• [Exercise requirements] Search the entries below for the string "writeLength" and copy the lines that hold it.

• [Supplied material]
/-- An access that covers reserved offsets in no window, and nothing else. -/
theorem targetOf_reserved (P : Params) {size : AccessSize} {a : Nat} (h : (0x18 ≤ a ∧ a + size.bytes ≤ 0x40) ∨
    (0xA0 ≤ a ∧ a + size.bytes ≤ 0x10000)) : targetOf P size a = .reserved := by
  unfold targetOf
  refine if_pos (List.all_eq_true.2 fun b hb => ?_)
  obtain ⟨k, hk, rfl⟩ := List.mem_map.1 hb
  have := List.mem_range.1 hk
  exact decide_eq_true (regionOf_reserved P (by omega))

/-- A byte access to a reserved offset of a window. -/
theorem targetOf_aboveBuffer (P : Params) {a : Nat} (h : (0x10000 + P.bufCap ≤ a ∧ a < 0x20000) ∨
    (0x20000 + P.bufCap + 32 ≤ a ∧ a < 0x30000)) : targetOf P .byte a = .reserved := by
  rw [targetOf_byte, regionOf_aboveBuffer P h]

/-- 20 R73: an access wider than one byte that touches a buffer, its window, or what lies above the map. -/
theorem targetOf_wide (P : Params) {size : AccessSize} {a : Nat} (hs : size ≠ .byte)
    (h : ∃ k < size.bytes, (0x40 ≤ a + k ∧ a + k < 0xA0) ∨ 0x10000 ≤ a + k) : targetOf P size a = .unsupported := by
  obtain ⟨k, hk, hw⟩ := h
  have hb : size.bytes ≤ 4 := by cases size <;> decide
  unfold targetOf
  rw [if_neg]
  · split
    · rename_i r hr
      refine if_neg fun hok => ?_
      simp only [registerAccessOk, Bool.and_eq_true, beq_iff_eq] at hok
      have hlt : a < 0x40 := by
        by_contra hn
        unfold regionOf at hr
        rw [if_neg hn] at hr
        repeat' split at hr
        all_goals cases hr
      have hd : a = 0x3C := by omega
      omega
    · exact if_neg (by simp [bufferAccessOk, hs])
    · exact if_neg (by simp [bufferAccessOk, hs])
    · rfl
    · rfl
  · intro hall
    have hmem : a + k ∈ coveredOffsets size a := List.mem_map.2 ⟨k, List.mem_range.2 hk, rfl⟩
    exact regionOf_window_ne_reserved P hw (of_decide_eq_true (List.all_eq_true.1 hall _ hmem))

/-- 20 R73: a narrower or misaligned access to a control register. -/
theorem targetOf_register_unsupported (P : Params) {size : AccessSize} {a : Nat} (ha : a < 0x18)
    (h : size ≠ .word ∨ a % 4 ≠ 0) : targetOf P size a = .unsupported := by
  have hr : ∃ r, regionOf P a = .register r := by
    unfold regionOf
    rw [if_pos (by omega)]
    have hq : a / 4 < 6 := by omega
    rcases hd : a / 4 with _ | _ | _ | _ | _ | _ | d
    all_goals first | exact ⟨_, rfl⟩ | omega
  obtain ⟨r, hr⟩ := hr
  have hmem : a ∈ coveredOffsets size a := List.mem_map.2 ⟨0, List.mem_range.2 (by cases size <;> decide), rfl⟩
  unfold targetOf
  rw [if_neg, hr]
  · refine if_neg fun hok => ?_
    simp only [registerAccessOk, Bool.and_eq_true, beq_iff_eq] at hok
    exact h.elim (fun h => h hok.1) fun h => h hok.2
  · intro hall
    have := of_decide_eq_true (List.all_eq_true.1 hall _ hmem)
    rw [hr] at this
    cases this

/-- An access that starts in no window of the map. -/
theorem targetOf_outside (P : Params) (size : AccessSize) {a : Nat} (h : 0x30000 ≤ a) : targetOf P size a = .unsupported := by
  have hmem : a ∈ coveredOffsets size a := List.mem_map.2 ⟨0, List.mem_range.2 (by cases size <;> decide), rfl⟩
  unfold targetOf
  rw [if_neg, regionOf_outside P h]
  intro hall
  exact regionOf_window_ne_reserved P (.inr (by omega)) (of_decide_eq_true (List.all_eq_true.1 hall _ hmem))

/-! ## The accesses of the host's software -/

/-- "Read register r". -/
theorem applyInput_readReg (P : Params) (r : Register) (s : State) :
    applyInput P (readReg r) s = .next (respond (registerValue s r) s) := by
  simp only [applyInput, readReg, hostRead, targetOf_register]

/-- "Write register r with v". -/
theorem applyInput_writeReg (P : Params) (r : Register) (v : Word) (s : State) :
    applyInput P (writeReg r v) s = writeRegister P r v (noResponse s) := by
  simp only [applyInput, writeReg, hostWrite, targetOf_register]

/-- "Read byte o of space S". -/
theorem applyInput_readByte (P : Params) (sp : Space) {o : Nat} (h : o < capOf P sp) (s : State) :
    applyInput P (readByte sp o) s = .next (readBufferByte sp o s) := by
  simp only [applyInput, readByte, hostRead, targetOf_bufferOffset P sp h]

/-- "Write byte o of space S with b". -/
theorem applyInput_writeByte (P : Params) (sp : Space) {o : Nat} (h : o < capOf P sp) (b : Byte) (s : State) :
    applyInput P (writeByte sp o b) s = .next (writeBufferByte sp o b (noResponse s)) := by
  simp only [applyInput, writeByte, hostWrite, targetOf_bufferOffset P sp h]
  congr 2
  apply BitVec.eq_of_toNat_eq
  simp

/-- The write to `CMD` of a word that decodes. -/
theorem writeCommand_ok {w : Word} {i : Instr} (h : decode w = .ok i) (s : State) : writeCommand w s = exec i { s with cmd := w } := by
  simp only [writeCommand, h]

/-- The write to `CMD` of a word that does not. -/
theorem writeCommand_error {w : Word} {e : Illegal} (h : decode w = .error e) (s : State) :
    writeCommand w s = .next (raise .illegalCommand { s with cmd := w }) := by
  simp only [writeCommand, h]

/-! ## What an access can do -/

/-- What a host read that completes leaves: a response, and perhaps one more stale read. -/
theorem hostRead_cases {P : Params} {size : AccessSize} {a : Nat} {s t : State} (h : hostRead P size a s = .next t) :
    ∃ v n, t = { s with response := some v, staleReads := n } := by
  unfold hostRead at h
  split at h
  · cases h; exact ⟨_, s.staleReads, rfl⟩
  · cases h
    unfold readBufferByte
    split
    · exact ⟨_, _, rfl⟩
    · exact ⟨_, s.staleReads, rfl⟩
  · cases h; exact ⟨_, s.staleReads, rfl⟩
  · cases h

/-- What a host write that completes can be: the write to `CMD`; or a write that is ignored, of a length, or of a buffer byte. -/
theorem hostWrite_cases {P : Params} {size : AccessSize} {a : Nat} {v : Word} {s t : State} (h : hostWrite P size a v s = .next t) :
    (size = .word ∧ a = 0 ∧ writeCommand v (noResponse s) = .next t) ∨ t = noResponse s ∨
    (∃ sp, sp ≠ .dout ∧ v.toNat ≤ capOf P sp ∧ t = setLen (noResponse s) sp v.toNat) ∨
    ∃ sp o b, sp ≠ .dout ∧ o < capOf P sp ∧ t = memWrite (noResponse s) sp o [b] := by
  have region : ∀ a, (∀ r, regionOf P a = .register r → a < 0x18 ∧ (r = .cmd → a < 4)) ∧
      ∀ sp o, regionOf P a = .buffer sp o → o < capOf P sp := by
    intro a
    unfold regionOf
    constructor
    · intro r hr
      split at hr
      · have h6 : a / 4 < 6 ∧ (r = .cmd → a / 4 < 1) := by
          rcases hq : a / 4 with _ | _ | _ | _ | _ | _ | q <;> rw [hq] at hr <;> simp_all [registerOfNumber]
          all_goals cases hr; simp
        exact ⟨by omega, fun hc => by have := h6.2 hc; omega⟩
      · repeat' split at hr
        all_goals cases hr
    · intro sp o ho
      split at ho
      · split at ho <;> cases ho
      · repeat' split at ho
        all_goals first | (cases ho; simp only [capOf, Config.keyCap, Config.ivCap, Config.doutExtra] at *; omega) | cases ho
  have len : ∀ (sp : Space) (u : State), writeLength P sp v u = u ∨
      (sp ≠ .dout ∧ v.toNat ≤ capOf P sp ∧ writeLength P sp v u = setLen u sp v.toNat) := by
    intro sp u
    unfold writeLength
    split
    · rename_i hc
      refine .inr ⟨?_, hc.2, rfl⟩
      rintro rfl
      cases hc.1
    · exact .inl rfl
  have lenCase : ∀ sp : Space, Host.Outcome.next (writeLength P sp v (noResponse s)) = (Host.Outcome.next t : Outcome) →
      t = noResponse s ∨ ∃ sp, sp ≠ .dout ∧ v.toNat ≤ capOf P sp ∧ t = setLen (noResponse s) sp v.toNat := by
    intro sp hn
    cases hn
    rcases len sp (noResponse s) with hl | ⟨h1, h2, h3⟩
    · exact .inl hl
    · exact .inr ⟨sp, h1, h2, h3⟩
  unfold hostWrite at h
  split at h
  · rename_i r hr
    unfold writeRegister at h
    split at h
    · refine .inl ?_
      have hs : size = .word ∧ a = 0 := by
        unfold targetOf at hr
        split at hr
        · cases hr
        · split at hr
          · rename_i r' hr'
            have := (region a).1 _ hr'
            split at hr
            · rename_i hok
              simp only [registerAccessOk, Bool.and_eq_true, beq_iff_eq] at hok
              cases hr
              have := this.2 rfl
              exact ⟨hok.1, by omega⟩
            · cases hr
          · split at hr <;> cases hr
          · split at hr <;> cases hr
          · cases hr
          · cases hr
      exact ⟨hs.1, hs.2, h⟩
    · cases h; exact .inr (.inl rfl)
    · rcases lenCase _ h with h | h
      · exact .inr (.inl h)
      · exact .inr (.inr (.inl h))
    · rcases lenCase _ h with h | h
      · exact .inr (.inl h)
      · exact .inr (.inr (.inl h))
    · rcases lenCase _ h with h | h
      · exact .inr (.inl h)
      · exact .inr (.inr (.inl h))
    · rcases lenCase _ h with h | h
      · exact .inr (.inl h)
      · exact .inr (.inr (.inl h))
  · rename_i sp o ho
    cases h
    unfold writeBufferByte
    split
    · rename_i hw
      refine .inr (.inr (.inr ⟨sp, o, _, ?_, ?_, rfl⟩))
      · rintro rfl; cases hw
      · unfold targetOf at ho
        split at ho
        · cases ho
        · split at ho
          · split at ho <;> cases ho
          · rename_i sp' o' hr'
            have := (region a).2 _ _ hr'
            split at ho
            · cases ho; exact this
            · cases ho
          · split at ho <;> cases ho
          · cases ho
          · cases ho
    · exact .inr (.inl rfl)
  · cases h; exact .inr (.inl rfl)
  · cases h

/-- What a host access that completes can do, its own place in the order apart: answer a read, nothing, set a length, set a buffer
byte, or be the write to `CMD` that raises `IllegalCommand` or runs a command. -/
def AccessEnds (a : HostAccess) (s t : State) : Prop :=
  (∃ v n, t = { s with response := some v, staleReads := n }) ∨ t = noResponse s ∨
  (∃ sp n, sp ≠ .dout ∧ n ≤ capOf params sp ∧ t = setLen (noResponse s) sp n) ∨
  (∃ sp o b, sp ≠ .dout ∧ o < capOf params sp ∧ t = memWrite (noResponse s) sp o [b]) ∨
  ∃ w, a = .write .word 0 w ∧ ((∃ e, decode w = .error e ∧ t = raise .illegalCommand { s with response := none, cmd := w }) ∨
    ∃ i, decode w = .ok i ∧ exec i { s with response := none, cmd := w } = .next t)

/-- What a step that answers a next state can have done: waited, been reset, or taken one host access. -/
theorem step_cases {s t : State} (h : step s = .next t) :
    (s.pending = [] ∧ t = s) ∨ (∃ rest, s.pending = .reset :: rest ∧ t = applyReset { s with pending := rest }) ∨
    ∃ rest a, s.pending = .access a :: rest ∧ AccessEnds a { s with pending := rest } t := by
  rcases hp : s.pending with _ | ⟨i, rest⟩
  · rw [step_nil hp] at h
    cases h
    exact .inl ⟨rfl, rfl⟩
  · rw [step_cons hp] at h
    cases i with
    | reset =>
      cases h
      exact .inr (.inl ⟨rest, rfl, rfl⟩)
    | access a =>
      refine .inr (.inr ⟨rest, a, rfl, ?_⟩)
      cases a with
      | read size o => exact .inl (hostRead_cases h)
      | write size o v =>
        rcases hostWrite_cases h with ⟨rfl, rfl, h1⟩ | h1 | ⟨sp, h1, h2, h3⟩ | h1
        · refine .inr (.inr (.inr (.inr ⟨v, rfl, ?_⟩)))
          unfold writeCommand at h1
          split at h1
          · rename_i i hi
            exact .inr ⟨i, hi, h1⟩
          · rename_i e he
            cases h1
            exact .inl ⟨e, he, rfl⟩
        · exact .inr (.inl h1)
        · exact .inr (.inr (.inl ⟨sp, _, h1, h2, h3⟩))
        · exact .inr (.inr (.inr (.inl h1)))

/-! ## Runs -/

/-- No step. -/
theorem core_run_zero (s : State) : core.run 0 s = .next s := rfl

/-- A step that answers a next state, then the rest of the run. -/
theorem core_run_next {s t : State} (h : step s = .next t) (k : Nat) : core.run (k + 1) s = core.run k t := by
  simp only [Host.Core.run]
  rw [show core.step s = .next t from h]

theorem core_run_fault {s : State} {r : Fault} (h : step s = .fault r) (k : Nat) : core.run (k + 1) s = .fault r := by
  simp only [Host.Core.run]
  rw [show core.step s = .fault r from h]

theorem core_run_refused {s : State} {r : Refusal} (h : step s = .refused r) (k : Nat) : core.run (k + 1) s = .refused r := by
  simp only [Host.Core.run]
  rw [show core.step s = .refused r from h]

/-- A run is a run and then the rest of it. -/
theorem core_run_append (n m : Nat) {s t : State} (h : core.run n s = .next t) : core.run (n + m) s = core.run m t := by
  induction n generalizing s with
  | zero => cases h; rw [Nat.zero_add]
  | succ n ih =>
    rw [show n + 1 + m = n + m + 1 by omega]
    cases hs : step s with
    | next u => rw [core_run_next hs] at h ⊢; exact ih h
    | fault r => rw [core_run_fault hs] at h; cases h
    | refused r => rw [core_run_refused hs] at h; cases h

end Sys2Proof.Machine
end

--

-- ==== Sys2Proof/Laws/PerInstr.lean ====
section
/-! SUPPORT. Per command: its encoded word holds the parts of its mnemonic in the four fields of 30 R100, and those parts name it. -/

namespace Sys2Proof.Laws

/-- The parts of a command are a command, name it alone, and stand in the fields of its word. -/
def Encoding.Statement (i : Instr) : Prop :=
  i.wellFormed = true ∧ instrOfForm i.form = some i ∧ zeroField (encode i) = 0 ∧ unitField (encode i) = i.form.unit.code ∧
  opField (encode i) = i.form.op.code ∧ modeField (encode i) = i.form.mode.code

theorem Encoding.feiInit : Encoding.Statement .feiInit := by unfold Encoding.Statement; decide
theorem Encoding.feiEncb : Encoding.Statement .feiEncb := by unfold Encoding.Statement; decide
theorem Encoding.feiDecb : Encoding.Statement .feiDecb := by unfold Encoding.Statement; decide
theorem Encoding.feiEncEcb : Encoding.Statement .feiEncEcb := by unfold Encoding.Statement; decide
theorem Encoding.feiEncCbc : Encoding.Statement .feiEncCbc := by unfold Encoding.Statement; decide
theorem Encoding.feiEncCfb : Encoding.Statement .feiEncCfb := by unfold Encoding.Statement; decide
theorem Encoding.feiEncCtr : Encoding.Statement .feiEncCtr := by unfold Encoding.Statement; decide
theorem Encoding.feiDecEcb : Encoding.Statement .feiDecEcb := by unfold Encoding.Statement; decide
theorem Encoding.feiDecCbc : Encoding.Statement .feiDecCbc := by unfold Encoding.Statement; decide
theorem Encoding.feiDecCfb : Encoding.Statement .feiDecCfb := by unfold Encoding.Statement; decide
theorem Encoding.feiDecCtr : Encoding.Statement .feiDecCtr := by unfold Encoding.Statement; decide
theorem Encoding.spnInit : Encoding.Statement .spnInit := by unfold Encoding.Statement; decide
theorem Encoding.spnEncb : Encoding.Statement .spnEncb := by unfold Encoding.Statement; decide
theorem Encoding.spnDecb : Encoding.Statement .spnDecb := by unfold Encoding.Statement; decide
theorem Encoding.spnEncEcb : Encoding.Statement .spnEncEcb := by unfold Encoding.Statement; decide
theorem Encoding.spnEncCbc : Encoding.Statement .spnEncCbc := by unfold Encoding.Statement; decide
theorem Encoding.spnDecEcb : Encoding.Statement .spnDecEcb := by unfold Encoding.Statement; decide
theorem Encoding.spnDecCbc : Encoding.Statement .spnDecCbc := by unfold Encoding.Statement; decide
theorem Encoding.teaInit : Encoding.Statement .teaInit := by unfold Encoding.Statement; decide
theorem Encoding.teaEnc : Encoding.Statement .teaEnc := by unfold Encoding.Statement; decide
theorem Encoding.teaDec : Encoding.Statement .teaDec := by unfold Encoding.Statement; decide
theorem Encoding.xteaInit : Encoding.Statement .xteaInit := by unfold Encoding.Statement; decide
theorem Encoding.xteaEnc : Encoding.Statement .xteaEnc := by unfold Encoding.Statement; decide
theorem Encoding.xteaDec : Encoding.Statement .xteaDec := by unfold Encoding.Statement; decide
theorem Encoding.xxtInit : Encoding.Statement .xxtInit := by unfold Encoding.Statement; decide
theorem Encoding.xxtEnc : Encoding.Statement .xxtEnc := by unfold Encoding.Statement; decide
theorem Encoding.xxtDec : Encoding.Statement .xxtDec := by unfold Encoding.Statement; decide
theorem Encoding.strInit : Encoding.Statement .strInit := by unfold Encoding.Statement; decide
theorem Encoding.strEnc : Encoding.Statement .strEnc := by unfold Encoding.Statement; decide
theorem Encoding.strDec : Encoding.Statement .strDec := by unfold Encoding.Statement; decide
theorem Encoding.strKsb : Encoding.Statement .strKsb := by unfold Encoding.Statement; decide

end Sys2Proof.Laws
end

• [Response to the exercise]
  have len : ∀ (sp : Space) (u : State), writeLength P sp v u = u ∨
      (sp ≠ .dout ∧ v.toNat ≤ capOf P sp ∧ writeLength P sp v u = setLen u sp v.toNat) := by
    unfold writeLength
  have lenCase : ∀ sp : Space, Host.Outcome.next (writeLength P sp v (noResponse s)) = (Host.Outcome.next t : Outcome) →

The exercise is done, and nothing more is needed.